Items listed in a dataset
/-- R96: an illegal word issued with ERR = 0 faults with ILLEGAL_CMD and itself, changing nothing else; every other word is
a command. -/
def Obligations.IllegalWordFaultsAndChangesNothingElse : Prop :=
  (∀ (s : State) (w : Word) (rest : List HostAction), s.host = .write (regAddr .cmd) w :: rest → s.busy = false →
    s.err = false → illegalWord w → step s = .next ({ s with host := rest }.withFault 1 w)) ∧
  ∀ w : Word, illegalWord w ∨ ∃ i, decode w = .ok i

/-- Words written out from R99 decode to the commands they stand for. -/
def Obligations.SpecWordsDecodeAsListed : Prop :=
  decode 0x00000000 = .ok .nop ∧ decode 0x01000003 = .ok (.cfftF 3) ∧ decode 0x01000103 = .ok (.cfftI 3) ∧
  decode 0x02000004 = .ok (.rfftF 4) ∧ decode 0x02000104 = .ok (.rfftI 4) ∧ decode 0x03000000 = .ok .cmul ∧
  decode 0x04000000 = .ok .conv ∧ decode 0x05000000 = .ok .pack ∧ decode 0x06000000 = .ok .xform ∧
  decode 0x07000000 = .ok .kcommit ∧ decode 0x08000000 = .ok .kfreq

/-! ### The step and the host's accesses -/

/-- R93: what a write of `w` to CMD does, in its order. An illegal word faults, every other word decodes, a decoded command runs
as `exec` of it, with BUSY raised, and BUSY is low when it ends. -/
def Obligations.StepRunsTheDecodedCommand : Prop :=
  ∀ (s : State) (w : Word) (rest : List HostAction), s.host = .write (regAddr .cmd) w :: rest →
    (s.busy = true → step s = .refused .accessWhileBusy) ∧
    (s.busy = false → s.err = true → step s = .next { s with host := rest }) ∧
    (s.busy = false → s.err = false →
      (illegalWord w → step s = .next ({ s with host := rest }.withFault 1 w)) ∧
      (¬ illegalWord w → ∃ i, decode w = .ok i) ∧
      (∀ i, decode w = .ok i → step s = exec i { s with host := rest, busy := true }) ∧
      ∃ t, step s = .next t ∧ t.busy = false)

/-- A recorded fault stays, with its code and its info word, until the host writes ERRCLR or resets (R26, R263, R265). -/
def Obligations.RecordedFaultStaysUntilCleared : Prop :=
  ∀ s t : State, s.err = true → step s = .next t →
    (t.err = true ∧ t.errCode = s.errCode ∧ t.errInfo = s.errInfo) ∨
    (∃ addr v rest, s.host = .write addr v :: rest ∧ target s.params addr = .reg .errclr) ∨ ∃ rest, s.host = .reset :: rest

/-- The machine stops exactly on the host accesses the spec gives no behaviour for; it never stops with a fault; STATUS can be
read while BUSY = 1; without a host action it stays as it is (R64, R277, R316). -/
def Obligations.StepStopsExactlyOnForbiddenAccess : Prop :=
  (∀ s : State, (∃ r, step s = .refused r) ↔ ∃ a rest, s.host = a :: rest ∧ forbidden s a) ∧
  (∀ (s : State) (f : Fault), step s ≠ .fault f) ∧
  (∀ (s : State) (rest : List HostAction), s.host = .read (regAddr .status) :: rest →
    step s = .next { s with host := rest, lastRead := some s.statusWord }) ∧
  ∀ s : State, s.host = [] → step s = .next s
--
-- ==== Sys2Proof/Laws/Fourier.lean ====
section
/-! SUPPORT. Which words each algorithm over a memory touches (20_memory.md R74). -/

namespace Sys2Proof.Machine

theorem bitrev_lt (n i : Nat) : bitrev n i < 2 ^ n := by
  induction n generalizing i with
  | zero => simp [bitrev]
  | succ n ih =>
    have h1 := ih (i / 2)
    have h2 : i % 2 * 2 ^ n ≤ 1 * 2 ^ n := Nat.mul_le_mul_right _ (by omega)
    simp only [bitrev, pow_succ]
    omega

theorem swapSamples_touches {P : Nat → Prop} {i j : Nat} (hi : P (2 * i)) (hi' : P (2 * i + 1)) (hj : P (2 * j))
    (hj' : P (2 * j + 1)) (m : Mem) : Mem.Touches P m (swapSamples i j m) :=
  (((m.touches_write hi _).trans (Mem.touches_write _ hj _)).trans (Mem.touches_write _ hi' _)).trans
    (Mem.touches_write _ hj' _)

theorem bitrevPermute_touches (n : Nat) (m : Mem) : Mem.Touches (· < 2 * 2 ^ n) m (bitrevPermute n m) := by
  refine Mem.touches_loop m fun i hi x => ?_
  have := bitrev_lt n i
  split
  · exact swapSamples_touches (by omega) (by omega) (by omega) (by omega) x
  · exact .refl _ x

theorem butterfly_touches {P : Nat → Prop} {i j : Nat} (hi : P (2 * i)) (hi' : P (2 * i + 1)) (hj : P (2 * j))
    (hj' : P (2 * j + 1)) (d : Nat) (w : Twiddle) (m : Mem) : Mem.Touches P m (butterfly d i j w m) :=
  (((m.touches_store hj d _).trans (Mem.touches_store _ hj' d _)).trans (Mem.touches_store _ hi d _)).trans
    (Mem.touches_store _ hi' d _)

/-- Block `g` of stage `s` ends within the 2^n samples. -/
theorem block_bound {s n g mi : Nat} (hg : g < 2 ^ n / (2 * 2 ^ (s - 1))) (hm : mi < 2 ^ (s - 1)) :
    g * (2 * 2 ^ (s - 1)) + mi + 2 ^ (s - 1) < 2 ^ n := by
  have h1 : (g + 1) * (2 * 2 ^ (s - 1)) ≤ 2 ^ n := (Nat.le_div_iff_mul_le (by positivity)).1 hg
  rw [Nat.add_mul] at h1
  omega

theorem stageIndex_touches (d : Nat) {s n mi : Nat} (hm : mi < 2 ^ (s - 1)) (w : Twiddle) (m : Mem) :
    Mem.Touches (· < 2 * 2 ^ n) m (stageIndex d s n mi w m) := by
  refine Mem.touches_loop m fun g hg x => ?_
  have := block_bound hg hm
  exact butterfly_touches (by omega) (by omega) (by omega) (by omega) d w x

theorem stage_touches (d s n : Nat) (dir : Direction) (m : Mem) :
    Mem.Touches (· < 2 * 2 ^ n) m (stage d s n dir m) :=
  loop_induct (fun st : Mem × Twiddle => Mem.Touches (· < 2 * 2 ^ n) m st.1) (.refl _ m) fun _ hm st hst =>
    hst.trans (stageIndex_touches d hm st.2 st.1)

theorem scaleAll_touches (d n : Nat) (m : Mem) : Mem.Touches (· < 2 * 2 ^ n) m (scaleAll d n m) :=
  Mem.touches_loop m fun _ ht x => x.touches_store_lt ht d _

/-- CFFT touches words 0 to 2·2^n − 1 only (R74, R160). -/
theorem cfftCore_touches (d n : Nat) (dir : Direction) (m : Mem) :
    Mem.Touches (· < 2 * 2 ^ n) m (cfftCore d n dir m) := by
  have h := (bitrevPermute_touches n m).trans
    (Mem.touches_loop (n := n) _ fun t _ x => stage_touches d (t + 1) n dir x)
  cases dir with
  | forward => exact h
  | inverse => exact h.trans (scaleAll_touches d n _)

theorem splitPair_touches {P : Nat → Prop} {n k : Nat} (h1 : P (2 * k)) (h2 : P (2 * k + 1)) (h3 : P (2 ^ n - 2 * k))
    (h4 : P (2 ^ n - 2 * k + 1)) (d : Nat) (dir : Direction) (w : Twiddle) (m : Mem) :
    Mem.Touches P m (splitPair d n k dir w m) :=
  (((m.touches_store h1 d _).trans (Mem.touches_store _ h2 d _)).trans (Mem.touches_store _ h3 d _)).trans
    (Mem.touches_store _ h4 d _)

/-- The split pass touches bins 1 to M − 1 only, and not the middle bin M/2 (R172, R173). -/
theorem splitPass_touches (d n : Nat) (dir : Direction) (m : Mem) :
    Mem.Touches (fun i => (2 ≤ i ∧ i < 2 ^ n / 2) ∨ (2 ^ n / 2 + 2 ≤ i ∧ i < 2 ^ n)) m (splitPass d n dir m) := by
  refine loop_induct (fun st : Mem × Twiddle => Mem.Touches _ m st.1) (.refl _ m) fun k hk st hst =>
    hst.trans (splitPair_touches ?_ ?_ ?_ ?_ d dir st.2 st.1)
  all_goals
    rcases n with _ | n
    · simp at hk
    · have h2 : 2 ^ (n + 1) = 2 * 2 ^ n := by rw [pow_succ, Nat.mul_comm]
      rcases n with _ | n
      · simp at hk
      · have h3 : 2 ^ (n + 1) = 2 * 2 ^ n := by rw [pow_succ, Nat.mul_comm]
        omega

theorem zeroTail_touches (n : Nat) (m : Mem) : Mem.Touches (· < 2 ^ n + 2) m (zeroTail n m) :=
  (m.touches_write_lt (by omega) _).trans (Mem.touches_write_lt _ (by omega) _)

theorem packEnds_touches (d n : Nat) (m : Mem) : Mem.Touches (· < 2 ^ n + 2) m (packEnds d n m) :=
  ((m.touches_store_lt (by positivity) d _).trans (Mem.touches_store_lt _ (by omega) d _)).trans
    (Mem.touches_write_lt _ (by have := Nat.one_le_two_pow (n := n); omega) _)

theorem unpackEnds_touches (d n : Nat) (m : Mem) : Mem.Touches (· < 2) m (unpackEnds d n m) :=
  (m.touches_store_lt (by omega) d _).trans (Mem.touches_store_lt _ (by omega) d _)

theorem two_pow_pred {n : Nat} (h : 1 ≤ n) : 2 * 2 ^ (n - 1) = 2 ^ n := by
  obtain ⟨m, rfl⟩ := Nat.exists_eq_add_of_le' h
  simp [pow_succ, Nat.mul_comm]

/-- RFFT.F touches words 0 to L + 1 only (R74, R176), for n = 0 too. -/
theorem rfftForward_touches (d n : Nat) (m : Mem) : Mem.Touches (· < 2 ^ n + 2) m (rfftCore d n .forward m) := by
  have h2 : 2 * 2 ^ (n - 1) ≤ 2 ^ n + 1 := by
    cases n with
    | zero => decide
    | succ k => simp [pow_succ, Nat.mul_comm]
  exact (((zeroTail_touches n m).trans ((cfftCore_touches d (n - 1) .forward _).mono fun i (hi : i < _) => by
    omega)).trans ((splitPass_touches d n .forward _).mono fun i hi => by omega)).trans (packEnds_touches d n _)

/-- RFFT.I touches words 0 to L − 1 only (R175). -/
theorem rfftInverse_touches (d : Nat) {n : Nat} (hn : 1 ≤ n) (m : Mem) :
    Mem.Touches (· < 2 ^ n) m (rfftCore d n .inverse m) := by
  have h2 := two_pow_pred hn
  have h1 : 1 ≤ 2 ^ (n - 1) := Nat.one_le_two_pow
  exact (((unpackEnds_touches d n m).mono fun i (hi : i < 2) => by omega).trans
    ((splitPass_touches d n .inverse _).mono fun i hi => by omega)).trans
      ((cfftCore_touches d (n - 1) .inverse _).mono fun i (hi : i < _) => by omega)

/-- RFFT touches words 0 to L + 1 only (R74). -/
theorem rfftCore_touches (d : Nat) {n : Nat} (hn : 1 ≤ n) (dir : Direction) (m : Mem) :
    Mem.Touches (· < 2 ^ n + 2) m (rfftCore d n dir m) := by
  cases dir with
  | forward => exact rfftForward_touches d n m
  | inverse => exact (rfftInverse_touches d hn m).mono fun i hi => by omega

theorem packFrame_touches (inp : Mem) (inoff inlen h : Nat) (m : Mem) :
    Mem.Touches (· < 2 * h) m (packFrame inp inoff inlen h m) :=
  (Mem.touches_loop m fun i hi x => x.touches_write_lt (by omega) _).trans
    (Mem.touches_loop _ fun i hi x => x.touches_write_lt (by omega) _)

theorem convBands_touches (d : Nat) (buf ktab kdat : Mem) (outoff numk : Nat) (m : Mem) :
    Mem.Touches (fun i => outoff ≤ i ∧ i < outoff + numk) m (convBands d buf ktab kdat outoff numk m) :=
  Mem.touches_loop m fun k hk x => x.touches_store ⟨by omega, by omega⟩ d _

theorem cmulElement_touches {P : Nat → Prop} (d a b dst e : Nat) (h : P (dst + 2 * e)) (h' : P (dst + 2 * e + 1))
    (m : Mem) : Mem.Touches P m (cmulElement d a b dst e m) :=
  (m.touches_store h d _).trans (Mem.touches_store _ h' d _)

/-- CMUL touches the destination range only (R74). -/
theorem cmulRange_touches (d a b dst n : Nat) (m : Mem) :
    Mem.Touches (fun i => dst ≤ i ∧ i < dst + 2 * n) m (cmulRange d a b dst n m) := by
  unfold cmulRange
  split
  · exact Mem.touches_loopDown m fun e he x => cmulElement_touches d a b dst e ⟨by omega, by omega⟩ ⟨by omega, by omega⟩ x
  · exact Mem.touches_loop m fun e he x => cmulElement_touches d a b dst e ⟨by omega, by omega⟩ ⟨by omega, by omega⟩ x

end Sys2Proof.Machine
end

Exercise instructions:
The range runs from the line above containing "k => simp [pow_succ, Nat.mul_comm]" to the line containing "have h1 : 1", inclusive. Restate those lines word for word and no others.

Task answer:
    | succ k => simp [pow_succ, Nat.mul_comm]
  exact (((zeroTail_touches n m).trans ((cfftCore_touches d (n - 1) .forward _).mono fun i (hi : i < _) => by
    omega)).trans ((splitPass_touches d n .forward _).mono fun i hi => by omega)).trans (packEnds_touches d n _)

/-- RFFT.I touches words 0 to L − 1 only (R175). -/
theorem rfftInverse_touches (d : Nat) {n : Nat} (hn : 1 ≤ n) (m : Mem) :
    Mem.Touches (· < 2 ^ n) m (rfftCore d n .inverse m) := by
  have h2 := two_pow_pred hn
  have h1 : 1 ≤ 2 ^ (n - 1) := Nat.one_le_two_pow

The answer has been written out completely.